**WHAT IS NEEDED:** Your reply should be an exact copy of the lines from the one that holds "0x2300, 0x200, none⟩ := by decide" to the end of the data below.

--- DATA EXCERPTS ---

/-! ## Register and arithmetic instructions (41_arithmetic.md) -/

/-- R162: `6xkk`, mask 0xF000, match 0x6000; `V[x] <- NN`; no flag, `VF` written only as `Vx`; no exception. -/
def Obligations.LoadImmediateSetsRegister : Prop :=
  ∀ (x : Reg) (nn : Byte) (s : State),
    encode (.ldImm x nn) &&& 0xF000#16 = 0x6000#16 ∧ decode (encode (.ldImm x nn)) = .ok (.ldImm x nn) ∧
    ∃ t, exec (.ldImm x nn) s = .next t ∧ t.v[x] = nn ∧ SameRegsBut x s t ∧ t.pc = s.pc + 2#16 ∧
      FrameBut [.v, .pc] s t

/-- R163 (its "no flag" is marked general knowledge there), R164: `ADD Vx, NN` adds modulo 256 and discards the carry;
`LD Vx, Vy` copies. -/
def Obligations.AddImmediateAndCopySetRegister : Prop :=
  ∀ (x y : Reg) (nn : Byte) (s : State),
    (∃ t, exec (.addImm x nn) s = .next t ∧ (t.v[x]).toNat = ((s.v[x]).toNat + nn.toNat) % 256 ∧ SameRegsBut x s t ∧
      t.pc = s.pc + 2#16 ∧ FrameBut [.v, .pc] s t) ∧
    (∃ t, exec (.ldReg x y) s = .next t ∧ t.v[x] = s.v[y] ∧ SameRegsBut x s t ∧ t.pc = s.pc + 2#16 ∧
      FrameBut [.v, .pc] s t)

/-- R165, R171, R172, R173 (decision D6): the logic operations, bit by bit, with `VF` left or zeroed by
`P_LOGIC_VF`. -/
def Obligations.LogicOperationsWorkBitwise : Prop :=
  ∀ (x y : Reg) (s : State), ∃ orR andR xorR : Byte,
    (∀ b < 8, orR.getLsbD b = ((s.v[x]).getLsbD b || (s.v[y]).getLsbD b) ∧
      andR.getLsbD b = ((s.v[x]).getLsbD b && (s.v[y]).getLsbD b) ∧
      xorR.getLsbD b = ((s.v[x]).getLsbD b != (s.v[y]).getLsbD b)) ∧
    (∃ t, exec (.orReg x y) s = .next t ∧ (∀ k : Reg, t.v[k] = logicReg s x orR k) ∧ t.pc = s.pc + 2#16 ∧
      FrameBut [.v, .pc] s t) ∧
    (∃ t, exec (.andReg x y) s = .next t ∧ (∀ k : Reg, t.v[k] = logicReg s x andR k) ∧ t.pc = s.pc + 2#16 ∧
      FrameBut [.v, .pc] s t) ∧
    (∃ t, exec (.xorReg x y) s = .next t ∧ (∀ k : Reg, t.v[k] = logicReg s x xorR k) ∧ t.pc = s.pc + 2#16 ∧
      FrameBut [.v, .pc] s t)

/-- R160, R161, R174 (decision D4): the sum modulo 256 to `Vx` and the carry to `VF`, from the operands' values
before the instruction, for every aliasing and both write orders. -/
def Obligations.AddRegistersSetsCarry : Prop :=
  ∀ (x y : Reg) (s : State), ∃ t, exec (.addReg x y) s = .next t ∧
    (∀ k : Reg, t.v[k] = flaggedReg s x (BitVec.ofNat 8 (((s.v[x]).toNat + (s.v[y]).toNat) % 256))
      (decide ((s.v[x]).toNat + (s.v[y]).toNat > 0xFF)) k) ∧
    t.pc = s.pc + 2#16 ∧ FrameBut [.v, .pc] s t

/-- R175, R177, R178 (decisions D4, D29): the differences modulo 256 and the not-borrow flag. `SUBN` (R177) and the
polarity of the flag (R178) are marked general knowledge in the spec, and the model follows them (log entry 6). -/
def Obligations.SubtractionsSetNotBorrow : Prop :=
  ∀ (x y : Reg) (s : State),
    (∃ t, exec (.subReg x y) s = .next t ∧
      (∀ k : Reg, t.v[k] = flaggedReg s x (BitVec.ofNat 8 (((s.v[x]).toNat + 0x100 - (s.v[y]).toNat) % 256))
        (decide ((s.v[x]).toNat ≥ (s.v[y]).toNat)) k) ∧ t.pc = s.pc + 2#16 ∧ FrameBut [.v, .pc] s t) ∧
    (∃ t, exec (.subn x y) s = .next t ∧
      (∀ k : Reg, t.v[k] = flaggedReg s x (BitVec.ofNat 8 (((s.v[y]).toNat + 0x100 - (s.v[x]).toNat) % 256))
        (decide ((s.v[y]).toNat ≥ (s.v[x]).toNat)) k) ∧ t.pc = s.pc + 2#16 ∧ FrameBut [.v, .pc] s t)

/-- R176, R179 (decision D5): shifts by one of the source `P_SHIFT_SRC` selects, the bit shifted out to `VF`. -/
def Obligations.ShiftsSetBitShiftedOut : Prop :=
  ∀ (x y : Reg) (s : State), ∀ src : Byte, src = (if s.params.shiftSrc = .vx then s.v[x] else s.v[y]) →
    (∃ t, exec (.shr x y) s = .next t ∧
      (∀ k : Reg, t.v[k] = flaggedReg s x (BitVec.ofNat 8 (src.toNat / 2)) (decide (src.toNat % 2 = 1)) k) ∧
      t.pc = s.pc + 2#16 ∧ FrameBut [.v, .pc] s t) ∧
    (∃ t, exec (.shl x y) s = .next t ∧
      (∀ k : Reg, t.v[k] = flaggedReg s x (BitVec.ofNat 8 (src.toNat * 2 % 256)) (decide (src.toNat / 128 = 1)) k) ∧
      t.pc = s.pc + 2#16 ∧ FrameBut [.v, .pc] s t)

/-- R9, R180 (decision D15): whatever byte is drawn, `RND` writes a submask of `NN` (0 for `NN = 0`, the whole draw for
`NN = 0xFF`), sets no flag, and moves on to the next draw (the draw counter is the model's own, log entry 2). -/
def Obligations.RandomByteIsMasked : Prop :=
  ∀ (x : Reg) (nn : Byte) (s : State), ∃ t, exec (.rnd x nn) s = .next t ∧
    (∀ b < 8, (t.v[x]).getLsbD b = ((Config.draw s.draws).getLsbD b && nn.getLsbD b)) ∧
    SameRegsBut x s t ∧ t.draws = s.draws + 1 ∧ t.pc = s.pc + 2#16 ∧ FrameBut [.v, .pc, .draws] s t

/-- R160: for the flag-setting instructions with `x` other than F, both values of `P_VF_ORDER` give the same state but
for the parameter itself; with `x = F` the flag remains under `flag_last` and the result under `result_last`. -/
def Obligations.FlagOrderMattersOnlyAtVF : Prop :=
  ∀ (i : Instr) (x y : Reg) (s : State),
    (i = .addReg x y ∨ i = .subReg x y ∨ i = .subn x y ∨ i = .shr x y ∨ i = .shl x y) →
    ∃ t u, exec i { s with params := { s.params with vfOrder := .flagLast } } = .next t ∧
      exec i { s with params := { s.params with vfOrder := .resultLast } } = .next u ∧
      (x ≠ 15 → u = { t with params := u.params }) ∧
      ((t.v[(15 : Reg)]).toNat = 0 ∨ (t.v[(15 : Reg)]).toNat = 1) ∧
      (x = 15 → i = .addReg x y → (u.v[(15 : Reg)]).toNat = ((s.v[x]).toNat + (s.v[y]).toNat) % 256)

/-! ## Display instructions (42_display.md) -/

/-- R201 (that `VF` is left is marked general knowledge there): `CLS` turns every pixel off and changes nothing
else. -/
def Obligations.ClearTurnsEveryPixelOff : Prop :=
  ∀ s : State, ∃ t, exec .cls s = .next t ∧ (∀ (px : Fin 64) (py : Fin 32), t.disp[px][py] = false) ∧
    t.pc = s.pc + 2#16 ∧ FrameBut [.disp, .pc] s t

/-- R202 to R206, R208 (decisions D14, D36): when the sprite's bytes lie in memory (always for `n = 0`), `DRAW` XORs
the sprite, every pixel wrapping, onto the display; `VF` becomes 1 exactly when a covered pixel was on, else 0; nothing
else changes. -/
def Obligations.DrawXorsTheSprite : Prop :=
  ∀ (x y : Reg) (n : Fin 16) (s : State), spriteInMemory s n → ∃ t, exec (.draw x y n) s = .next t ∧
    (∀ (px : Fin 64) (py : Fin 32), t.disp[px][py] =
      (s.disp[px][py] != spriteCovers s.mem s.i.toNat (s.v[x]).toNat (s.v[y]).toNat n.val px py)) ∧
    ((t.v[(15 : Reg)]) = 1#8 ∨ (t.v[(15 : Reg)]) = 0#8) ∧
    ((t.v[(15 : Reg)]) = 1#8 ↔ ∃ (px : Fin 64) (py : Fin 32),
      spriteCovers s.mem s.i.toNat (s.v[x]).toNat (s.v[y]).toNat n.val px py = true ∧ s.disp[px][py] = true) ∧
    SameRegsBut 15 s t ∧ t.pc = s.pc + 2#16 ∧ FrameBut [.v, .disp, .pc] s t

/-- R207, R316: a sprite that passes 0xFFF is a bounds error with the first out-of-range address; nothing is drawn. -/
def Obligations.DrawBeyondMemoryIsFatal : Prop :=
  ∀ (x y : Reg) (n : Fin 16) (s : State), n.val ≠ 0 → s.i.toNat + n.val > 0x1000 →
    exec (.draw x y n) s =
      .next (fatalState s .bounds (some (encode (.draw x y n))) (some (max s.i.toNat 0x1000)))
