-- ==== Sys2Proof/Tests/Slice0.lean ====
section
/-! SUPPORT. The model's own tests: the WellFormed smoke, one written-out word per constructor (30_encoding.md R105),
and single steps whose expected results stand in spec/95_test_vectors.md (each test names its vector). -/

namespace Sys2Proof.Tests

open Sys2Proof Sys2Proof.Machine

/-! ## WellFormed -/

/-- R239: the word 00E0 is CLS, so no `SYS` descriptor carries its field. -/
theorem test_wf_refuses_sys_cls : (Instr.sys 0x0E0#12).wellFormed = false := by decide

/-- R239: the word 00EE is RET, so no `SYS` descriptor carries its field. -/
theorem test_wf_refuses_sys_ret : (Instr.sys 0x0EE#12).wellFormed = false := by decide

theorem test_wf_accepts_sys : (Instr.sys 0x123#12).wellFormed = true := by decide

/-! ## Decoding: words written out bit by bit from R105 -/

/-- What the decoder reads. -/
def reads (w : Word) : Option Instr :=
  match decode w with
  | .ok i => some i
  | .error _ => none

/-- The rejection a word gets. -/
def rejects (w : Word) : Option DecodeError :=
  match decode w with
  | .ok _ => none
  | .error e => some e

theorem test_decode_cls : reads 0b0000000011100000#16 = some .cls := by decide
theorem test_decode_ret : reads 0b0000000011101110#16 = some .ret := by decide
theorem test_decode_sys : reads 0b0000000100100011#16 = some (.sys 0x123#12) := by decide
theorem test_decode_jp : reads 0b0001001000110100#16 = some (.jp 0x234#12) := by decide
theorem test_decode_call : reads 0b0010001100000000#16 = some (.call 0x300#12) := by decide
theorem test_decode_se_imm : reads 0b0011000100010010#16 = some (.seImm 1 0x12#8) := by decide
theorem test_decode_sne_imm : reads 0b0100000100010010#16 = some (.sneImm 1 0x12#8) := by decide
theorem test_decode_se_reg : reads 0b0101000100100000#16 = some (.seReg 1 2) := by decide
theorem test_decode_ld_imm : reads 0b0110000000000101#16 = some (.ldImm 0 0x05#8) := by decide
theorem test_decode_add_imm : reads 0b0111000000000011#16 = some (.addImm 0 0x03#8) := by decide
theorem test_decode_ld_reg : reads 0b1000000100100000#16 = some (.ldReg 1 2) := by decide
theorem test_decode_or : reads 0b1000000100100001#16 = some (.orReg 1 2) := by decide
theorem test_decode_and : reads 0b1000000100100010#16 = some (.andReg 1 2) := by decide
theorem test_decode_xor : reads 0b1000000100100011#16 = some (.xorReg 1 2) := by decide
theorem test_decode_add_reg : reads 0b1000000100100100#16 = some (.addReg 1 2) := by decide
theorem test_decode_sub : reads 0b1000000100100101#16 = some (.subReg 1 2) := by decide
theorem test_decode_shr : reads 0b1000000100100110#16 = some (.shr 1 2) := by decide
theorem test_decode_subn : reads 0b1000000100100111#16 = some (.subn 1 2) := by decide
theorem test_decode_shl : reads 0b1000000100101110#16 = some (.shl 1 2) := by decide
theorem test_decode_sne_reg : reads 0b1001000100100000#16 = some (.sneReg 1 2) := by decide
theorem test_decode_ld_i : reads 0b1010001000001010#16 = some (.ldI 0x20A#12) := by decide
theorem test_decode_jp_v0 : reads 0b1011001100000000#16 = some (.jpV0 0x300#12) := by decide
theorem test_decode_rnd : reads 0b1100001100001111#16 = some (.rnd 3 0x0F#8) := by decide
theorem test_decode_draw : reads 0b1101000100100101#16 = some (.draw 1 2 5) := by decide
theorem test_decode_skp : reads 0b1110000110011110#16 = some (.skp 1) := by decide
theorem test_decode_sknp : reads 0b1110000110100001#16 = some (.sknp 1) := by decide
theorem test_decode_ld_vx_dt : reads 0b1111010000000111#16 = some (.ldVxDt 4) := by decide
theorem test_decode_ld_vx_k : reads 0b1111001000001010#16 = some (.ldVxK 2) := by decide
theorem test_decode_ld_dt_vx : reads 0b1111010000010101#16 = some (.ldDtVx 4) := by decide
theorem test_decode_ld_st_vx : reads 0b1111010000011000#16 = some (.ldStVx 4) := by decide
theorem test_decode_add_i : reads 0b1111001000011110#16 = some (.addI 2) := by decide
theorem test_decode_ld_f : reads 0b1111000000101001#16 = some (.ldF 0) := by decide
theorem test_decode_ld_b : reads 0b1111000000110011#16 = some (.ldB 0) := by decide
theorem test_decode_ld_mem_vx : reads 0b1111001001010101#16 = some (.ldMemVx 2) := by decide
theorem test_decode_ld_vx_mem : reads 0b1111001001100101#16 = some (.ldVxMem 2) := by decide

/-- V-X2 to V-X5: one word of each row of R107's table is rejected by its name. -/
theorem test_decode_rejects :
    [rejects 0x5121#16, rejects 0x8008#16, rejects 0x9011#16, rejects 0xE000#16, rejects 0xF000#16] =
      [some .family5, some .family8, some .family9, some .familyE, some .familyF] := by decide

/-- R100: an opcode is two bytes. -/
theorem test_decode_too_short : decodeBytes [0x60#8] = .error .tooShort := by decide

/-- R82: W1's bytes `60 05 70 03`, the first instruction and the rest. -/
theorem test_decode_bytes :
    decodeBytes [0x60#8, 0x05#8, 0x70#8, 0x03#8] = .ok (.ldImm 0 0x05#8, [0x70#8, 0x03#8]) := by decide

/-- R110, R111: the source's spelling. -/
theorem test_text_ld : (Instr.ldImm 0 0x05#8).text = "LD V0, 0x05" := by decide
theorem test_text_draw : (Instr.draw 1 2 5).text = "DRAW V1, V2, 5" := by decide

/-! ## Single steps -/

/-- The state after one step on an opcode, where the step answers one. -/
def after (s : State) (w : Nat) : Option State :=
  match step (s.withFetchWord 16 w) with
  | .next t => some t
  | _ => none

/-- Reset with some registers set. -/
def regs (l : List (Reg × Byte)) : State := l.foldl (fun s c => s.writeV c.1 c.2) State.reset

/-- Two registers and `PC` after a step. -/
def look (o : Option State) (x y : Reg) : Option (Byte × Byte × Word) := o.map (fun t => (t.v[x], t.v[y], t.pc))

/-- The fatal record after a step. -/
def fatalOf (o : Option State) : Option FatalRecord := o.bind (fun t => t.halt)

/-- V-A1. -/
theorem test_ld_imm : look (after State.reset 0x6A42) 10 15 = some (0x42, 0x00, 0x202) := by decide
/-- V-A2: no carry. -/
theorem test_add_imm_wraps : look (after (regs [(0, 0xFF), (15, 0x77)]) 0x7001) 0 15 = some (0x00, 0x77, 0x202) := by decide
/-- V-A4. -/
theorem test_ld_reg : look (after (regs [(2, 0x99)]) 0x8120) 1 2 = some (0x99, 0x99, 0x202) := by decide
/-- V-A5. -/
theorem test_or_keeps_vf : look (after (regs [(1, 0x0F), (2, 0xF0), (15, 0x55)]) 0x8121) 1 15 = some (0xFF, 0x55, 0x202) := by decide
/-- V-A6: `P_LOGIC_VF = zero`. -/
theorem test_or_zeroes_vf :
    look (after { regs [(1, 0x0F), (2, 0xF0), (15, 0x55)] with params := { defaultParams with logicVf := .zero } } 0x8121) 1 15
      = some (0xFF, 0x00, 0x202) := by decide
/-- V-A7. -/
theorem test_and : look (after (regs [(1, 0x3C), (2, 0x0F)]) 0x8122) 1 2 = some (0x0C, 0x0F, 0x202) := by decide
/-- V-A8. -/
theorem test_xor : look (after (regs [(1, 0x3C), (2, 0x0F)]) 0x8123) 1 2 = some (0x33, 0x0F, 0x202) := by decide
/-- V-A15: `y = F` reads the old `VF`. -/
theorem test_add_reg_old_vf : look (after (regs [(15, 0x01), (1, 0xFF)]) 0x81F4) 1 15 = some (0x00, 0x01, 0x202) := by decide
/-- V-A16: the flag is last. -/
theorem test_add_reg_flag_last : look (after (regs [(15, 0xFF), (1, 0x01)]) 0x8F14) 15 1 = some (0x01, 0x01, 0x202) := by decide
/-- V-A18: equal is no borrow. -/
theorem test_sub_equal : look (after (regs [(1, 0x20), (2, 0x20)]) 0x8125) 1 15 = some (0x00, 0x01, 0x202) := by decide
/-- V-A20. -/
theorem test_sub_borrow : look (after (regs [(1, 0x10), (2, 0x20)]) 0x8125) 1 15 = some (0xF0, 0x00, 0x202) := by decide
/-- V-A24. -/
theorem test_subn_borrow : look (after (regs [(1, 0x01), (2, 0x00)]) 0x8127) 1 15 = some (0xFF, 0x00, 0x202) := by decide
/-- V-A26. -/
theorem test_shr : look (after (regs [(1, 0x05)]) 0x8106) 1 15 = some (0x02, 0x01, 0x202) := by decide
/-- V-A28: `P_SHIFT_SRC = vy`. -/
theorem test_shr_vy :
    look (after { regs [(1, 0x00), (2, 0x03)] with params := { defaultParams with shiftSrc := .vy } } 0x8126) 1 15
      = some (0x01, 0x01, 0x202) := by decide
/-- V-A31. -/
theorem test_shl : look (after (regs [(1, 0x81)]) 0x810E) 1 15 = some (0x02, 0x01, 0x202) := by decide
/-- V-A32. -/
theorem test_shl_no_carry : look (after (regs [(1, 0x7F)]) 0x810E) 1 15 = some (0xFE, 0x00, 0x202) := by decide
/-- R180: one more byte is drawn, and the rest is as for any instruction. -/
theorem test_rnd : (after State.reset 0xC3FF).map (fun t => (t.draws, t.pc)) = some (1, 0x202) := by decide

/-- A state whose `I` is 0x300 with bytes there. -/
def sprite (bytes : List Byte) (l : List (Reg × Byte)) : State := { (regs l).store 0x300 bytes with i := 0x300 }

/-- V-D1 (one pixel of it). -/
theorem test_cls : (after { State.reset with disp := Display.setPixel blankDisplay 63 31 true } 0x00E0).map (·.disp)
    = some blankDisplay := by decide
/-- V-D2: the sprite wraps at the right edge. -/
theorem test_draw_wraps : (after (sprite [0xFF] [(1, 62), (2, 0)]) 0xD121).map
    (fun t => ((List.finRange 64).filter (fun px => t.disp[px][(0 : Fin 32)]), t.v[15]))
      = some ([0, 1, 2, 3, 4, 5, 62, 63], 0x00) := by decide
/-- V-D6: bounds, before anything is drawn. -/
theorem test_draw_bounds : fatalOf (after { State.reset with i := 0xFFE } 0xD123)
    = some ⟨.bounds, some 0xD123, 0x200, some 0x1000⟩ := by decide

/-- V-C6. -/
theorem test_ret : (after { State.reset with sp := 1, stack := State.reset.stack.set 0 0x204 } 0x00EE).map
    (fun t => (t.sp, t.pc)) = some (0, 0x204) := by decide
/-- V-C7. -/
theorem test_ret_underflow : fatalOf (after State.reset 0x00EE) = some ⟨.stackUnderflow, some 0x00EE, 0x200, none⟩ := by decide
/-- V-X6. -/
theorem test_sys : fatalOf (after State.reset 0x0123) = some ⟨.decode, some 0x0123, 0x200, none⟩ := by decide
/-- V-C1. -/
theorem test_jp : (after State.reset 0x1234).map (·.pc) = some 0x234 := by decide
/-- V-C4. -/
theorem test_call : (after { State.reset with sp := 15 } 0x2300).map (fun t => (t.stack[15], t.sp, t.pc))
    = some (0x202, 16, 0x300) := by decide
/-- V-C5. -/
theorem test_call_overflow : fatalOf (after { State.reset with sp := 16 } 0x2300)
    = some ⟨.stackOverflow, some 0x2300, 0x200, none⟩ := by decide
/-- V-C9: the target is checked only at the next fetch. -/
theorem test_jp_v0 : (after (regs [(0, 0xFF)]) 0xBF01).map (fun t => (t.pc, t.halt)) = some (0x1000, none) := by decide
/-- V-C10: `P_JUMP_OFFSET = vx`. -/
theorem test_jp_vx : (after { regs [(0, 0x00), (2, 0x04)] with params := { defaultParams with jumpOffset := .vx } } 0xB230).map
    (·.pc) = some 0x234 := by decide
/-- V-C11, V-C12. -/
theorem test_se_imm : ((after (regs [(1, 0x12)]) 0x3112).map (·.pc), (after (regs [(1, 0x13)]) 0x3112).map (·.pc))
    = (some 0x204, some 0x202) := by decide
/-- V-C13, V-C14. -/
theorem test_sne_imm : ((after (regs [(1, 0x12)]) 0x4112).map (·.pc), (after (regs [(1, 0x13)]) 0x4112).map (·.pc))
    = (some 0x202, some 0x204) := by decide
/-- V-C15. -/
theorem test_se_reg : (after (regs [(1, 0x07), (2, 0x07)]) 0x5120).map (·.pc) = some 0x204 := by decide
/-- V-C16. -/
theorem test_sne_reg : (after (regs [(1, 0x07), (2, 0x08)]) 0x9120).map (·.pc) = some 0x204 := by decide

---

**SOLUTION TO THIS TASK:**
    = some ⟨.stackOverflow, some 0x2300, 0x200, none⟩ := by decide
/-- V-C9: the target is checked only at the next fetch. -/
theorem test_jp_v0 : (after (regs [(0, 0xFF)]) 0xBF01).map (fun t => (t.pc, t.halt)) = some (0x1000, none) := by decide
/-- V-C10: `P_JUMP_OFFSET = vx`. -/
theorem test_jp_vx : (after { regs [(0, 0x00), (2, 0x04)] with params := { defaultParams with jumpOffset := .vx } } 0xB230).map
    (·.pc) = some 0x234 := by decide
/-- V-C11, V-C12. -/
theorem test_se_imm : ((after (regs [(1, 0x12)]) 0x3112).map (·.pc), (after (regs [(1, 0x13)]) 0x3112).map (·.pc))
    = (some 0x204, some 0x202) := by decide
/-- V-C13, V-C14. -/
theorem test_sne_imm : ((after (regs [(1, 0x12)]) 0x4112).map (·.pc), (after (regs [(1, 0x13)]) 0x4112).map (·.pc))
    = (some 0x202, some 0x204) := by decide
/-- V-C15. -/
theorem test_se_reg : (after (regs [(1, 0x07), (2, 0x07)]) 0x5120).map (·.pc) = some 0x204 := by decide
/-- V-C16. -/
theorem test_sne_reg : (after (regs [(1, 0x07), (2, 0x08)]) 0x9120).map (·.pc) = some 0x204 := by decide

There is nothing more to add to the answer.